Mid-Con Regular Season Champions

NCAA tournament, first round
- Conference: Mid-Continent Conference
- Record: 25–6 (14–2 Mid-Con)
- Head coach: Jim Molinari (2nd season);
- Home arena: Chick Evans Field House

= 1990–91 Northern Illinois Huskies men's basketball team =

American college basketball season

The 1990–91 Northern Illinois Huskies men's basketball team represented Northern Illinois University in the college basketball season of 1990–91. The team, led by head coached by Jim Molinari, were members of the Mid-Continent Conference and played their homes game at the Chick Evans Field House. They finished the season 25–6, 14–2 in Mid-Con play, to win the Mid-Con regular season title. After falling to Wisconsin-Green Bay in the 1991 Mid-Con men's basketball tournament, they received an at-large invitation to the 1991 NCAA tournament.

==Schedule and results==

| Regular season |

| Mid-Con Tournament |

| Date time, TV | Rank^{#} | Opponent^{#} | Result | Record | Site city, state |
Regular season
| Nov 27, 1990* |  | at Maine | W 65–51 | 1–0 | Alfond Arena Orono, Maine |
| Dec 1, 1990* |  | at Minnesota | L 37–65 | 1–1 | Williams Arena Minneapolis, Minnesota |
| Dec 4, 1990* |  | Evansville | W 77–51 | 2–1 | Chick Evans Field House DeKalb, Illinois |
| Jan 15, 1991* |  | DePaul | W 70–61 | 12–1 | Chick Evans Field House DeKalb, Illinois |
| Jan 19, 1991 |  | Green Bay | L 57–63 | 12–2 | Chick Evans Field House (6,060) DeKalb, Illinois |
| Feb 16, 1991 |  | at Green Bay | L 53–61 |  | Brown County Arena (6,279) Green Bay, Wisconsin |
| Feb 18, 1991* |  | at No. 17 Nebraska | L 73–82 |  | Bob Devaney Sports Center Lincoln, Nebraska |
Mid-Con Tournament
| Mar 3, 1991* | (1) | vs.
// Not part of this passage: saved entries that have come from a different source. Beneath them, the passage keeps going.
/-! ### Taking an exception (R219 to R222) -/

/-- Trap entry of a context (R219): the kill wave, EPC, CAUSE, DETAIL, STATUS.IN, and the handler. -/
def State.enter (s : State) (cid : Nat) (cause detail : Word) : State :=
  let c := s.ctx cid
  let pc := c.th.pc
  let hand := c.th.tvec.zeroExtend 48 <<< 2
  let s := s.note cid 0x2 c.seqNow pc cause detail
  let s := (s.wave cid (c.seqNow - 1) hand).leaveOrders cid
  s.onCtx cid (fun c =>
    { c with
      run := .runnable
      th := { c.th with
        epc := pc.extractLsb' 2 46
        cause := cause
        detail := detail
        inTrap := true
        pc := hand
        sig := { c.th.sig with isOpen := false } } })

/-- Delegation (R220): the registers of R219 but STATUS.IN, the wave, a place in the queue, parked. -/
def State.delegate (s : State) (cid : Nat) (c : Cause) (cls : Class) (detail : Word) (nent : Nat) : State :=
  let x := s.ctx cid
  let pc := x.th.pc
  let word := causeWord 0 0 false nent cls c
  let s := s.note cid 0x2 x.seqNow pc word detail
  let s := (s.wave cid (x.seqNow - 1) pc).leaveOrders cid
  let s := s.onCtx cid (fun x =>
    { x with
      run := .parked .delegation
      th := { x.th with
        epc := pc.extractLsb' 2 46
        cause := word
        detail := detail
        sig := { x.th.sig with isOpen := false } } })
  s.onCore (coreOf cid) (fun k =>
    { k with delegq := k.delegq ++ [⟨some (ctxOf cid), c, cls, nent, detail⟩] })

/-- A firmware fault (R222): context 0 parks and the core reports it to the management core. -/
def State.firmwareFaults (s : State) (cid : Nat) (c : Cause) : State :=
  let x := s.ctx cid
  (s.wave cid (x.seqNow - 1) x.th.pc).onCtx cid (fun x => { x with run := .parked (.restart c.code.toNat) })

/-- Whether a context takes a cause in its own handler. -/
def State.entersOwn (s : State) (cid : Nat) (c : Cause) : Bool :=
  let t := (s.ctx cid).th
  t.tvec != 0 && !t.inTrap
    && (ctxOf cid == 0 || !(bit (s.core (coreOf cid)).deleg c.code.toNat))

/-- TAKES AN EXCEPTION: delivers a cause to a context's handler, to context 0 of its core, or, for
context 0 itself when it cannot take one, as a firmware fault; a compensating routine without a handler
fails (R219, R220, R222, R349). `nent` is the number of scoreboard entries just written. -/
def State.deliver (s : State) (cid : Nat) (c : Cause) (cls : Class) (detail : Word) (nent : Nat) : State :=
  let t := (s.ctx cid).th
  if t.routine.isSome && t.tvec == 0 && cls != .async then
    s.failRoutine cid (BitVec.ofNat 64 (2 ^ 63 + c.code.toNat))
  else if s.entersOwn cid c then s.enter cid (causeWord 0 0 false nent cls c) detail
  else if ctxOf cid == 0 then s.firmwareFaults cid c
  else s.delegate cid c cls detail nent

/-- The model's count of the precise causes raised goes on, with the code in its low six bits. -/
def State.counts (s : State) (c : Cause) : State :=
  s.withMe (fun x => { x with traps := (x.traps / 64 + 1) * 64 + c.code.toNat })

/-- A precise cause of the packet being performed (R215 item 3): it is counted and delivered. -/
def State.trap (s : State) (c : Cause) (detail : Word) : State := (s.counts c).deliver s.cur c .precise detail 0

/-- The outcome of an instruction that raises a precise cause. -/
def State.raise (s : State) (c : Cause) (detail : Word) : Out State := .next (s.trap c detail)

/-- PRIVILEGE at an instruction (R116): DETAIL is its word. -/
def State.refusePriv (s : State) (i : Instr) : Out State := s.raise .privilege (wordOf i)

/-- Takes the pending late faults of a context (R221). -/
def State.takeLateFaults (s : State) (cid : Nat) : State :=
  match (s.ctx cid).faults with
  | [] => s
  | f :: _ =>
    let (c, n) := (s.ctx cid).takeFaults
    if ctxOf cid == 0 && c.th.tvec == 0 then s.firmwareFaults cid f.cause
    else (s.setCtx cid c).deliver cid f.cause .late f.addr n

/-- A fault reported for a retired operation (R221): pending, and while the context is in its handler
written at once into a free entry. -/
def State.reportFault (s : State) (cid : Nat) (f : Faulted) : State :=
  s.onCtx cid (fun c =>
    let c := { c with faults := insertFault f c.faults }
    if c.th.inTrap then
      let (c, n) := c.takeFaults
      { c with th := { c.th with cause := causeAdd c.th.cause n } }
    else c)

/-- RETURN FROM AN EXCEPTION (R171, R220): STATUS.IN falls and the scoreboard clears (the TRET itself then
goes on at EPC); context 0 then releases the context whose delegation it handled. -/
def State.tret (s : State) : State :=
  let t := s.th
  let npc : Addr48 := t.epc.zeroExtend 48 <<< 2
  let s := s.note s.cur 0x3 s.seqNow t.pc (ofAddr npc) 0
  let s := s.withTh (fun t => { t with inTrap := false, score := [] })
  if ctxOf s.cur == 0 && bit t.cause 13 then
    match (s.core s.here).presented with
    | none => s
    | some d =>
      let s := s.onCore s.here (fun c => { c with presented := none })
      match d.src with
      | none => s
      | some n =>
        let cid := s.here * 16 + n
        s.onCtx cid (fun c =>
          if c.run == .parked .delegation then
            let back : Addr48 := c.th.epc.zeroExtend 48 <<< 2
            let back := if d.cause == .trap || d.cause == .break_ then back + 4 else back
            { c.applyWaves with run := .runnable, fetchPc := back, th := { c.th with pc := back, score := [] } }
          else c)
  else s

/-! ### Finishing a packet -/

/-- A packet of an instruction that was not injected. -/
def freshPacket (i : Instr) (q : BitVec 8) (pc : Addr48) : Packet :=
  ⟨q, pc, (encode i).getD 0, .none, .none, .none, none, 0, .none, none, 0, [], false⟩

/-- DST of a performed packet: late when its request left late, else done with the value it emitted (R67, R74, R75). -/
def Ctx.performed (c : Ctx) (p : Packet) : Packet :=
  if p.dst == .pending then
    if c.lates.contains p.seq then { p with dst := .late }
    else
      match c.landing.find? (fun e => e.seq == p.seq) with
      | some ⟨_, _, .ordinary v, _⟩ => { p with dst := .done, value := v }
      | _ => { p with dst := .done }
  else p

/-- The packet that stands for a performed instruction (R67), with the profiling counts that it owes (R84). -/
def Ctx.packetOf (c : Ctx) (i : Instr) : Packet :=
  { c.performed ((c.injected.head?).getD (freshPacket i c.seq c.th.pc)) with counts := c.owed }

/-- The packet behind the oldest was injected, or is to be, from another address (R80, R82). -/
def Ctx.mispredicts (c : Ctx) (npc : Addr48) : Bool :=
  match c.injected with
  | [] => false
  | [_] => c.fetchPc != npc
  | _ :: q :: _ => q.pc != npc

/-- The packet has been performed: the next instruction is at npc, the packet climbs on to retire, and a
younger packet injected from another address is deleted by a kill wave (R80, R82). -/
def Ctx.advance (c : Ctx) (i : Instr) (npc : Addr48) : Ctx :=
  let p := c.packetOf i
  let rest := c.injected.tail
  let c1 : Ctx :=
    { c with
      run := if c.run == .runnable || (match c.run with | .waiting _ => true | _ => false) then .runnable else c.run
      retiring := c.retiring ++ [p]
      injected := rest
      bay := none
      owed := []
      answered := false
      carried := none
      th := { c.th with pc := npc } }
  match c.injected with
  | [] => { c1 with seq := c.seq + 1, fetchPc := npc }
  | _ :: _ =>
    if c.mispredicts npc then c1.launchWave ⟨p.seq, npc⟩ else c1

/-- The accumulators of a core take the counts of a packet: an increment and a sum each, saturating (R84, R402). -/
def Core.profMerge (c : Core) (counts : Tab (Nat × Nat)) : Core :=
  counts.foldl (fun c e =>
    let x := c.prof.get e.1 (0, 0)
    { c with prof := c.prof.set e.1 (BitVec.ofNat 24 (min (2 ^ 24 - 1) (x.1.toNat + e.2.1)),
                                      BitVec.ofNat 40 (min (2 ^ 40 - 1) (x.2.toNat + e.2.2))) }) c

/-- The oldest packet at stage 11 of a context retires (R77, R84). -/
def State.retire (s : State) (cid : Nat) : State :=
  match (s.ctx cid).retiring with
  | [] => s
  | p :: _ => (s.onCtx cid Ctx.retireOne).onCore (coreOf cid) (fun c => c.profMerge p.counts)

/-- Every packet of a context that has been performed retires. -/
def State.retireAll (s : State) (cid : Nat) : State := (s.ctx cid).retiring.foldl (fun s _ => s.retire cid) s

/-- The stage at which an instruction turns fetch to another address: NEST and NEXT at stage 6, branches and jumps at stage 2, and
the others, which leave their place in the thread at a boundary, at stage 10 (R66, R80). -/
def turnStage : Instr → Nat
  | .nest .. | .next .. => 6
  | .beq .. | .bne .. | .blt .. | .bge .. | .bltn .. | .bgen .. | .j .. | .jal .. | .jr .. | .jalr .. => 2
  | _ => 10

/-- Finishes the packet of the running context and goes on at npc; a taken branch, a jump and a redirect are traced (R397). -/
def State.advance (s : State) (i : Instr) (npc : Addr48) (taken : Bool := false) : State :=
  let pc := s.th.pc
  let wrong := s.me.mispredicts npc
  let s := if taken || npc != nextPc pc || wrong then s.note s.cur 0x1 s.seqNow pc (ofAddr npc) 0 else s
  (if wrong then s.noteWave s.cur s.seqNow (turnStage i) else s).withMe (fun c => c.advance i npc)

end Sys2Proof.Machine
end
UIC Quarterfinal | W 77–52 | 23–4 | Brown County Arena Green Bay, Wisconsin |
| Mar 4, 1991* | (1) | vs. Northern Iowa Semifinal | W 76–63 ^{OT} | 24–4 | Brown County Arena Green Bay, Wisconsin |
| Mar 5, 1991* | (1) | at (2) Green Bay Championship Game | L 39–56 | 24–5 | Brown County Arena (6,197) Green Bay, Wisconsin |
NCAA Tournament
| Mar 15, 1991* | (13 MW) | vs. (4 MW) No. 20 St. John's First Round | L 68–75 | 25–6 | UD Arena Dayton, Ohio |
*Non-conference game. ^{#}Rankings from AP poll. (#) Tournament seedings in parentheses. MW=Midwest.